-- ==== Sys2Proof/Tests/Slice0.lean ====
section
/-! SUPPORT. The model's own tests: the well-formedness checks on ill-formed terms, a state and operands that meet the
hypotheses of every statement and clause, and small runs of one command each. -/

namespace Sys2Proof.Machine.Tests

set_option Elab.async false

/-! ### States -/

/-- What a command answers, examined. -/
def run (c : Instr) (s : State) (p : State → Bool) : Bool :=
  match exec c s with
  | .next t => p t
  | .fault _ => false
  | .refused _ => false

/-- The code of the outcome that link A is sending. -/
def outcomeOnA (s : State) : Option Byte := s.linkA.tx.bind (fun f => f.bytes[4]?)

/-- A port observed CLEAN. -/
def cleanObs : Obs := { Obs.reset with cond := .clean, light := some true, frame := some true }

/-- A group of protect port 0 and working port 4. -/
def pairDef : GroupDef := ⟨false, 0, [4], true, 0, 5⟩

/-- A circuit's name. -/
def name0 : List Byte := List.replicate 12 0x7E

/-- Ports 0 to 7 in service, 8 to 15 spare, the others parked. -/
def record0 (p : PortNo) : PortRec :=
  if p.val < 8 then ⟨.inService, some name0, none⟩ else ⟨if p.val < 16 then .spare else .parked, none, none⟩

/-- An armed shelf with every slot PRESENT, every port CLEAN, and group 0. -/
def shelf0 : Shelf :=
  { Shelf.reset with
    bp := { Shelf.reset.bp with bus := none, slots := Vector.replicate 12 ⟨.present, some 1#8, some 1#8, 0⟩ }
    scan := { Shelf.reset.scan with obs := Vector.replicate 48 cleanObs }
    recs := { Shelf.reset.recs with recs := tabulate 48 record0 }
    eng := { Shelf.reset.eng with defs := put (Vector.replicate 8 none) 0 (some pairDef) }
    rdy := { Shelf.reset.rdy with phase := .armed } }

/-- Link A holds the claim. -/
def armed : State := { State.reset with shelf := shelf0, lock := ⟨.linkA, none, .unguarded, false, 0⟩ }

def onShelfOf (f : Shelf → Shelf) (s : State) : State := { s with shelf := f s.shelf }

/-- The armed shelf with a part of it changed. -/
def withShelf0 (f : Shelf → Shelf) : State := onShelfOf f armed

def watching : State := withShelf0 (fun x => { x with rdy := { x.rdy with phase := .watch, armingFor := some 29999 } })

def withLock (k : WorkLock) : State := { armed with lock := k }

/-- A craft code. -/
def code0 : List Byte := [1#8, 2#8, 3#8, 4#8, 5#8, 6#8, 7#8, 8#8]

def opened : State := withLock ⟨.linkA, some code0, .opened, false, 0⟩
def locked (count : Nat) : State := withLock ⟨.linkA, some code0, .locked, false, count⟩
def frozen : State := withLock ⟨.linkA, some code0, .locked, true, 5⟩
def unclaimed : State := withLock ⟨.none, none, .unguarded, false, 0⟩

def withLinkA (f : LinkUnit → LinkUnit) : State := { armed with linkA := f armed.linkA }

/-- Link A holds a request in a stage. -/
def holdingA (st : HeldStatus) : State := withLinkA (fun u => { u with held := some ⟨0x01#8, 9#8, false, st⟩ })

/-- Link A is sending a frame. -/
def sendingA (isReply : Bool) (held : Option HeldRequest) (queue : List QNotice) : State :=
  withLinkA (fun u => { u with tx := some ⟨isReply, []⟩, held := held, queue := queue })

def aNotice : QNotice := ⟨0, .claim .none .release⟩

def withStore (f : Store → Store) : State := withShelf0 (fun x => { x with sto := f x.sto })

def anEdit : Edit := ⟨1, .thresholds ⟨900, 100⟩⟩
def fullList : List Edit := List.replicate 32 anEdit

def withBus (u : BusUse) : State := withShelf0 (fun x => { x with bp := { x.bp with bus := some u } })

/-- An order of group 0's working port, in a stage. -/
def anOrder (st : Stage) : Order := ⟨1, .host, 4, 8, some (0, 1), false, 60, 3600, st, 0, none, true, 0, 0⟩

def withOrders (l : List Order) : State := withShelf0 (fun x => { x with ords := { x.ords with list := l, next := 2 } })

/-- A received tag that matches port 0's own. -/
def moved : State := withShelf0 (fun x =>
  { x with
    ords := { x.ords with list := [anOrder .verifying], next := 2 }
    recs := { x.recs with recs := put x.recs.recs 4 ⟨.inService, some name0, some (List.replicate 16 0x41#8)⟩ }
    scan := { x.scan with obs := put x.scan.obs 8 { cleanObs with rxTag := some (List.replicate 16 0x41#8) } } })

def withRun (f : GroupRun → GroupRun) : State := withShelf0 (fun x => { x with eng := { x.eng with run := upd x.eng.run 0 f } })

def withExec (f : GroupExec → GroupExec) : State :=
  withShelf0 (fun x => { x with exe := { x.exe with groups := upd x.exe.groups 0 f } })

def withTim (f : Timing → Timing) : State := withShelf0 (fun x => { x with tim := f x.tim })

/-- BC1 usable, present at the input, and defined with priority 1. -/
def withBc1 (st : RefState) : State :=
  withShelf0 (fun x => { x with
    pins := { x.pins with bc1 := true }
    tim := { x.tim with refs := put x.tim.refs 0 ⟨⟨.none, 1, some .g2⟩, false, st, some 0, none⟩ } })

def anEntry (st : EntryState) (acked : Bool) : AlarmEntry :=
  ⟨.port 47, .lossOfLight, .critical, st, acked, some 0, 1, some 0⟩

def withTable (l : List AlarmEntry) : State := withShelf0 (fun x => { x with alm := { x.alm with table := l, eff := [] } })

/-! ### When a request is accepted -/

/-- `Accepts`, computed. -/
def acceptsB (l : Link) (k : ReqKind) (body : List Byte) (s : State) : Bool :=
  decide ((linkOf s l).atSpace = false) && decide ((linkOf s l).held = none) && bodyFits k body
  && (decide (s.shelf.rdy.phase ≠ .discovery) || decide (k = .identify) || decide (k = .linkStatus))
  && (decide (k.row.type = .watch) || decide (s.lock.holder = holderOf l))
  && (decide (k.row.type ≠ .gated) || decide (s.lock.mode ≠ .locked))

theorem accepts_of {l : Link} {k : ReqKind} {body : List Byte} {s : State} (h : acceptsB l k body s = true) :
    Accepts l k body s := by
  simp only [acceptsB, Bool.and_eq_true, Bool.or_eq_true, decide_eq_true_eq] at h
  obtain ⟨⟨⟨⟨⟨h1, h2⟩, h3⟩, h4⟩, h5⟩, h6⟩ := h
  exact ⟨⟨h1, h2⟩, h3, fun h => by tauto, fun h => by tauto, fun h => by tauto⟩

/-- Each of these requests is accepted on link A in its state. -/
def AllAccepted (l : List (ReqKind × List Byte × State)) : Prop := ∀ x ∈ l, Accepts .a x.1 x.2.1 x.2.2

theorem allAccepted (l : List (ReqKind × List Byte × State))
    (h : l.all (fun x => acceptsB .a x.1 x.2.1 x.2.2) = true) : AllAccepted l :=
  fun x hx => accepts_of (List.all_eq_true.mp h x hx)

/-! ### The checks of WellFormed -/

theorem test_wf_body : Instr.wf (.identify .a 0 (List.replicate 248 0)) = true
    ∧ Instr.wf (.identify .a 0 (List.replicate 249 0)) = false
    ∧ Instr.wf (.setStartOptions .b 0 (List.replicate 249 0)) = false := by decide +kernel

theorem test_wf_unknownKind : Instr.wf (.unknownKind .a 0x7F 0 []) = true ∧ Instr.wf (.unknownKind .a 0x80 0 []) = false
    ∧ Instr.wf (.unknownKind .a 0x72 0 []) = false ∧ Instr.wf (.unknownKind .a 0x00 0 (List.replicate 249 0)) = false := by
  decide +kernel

################

WORK ITEM: What are the lines, exactly as written above, from the line with "circuit's name. -/" to the line with "if p.val < 8", both included? Output only those.

WRITTEN ANSWER:
/-- A circuit's name. -/
def name0 : List Byte := List.replicate 12 0x7E

/-- Ports 0 to 7 in service, 8 to 15 spare, the others parked. -/
def record0 (p : PortNo) : PortRec :=
  if p.val < 8 then ⟨.inService, some name0, none⟩ else ⟨if p.val < 16 then .spare else .parked, none, none⟩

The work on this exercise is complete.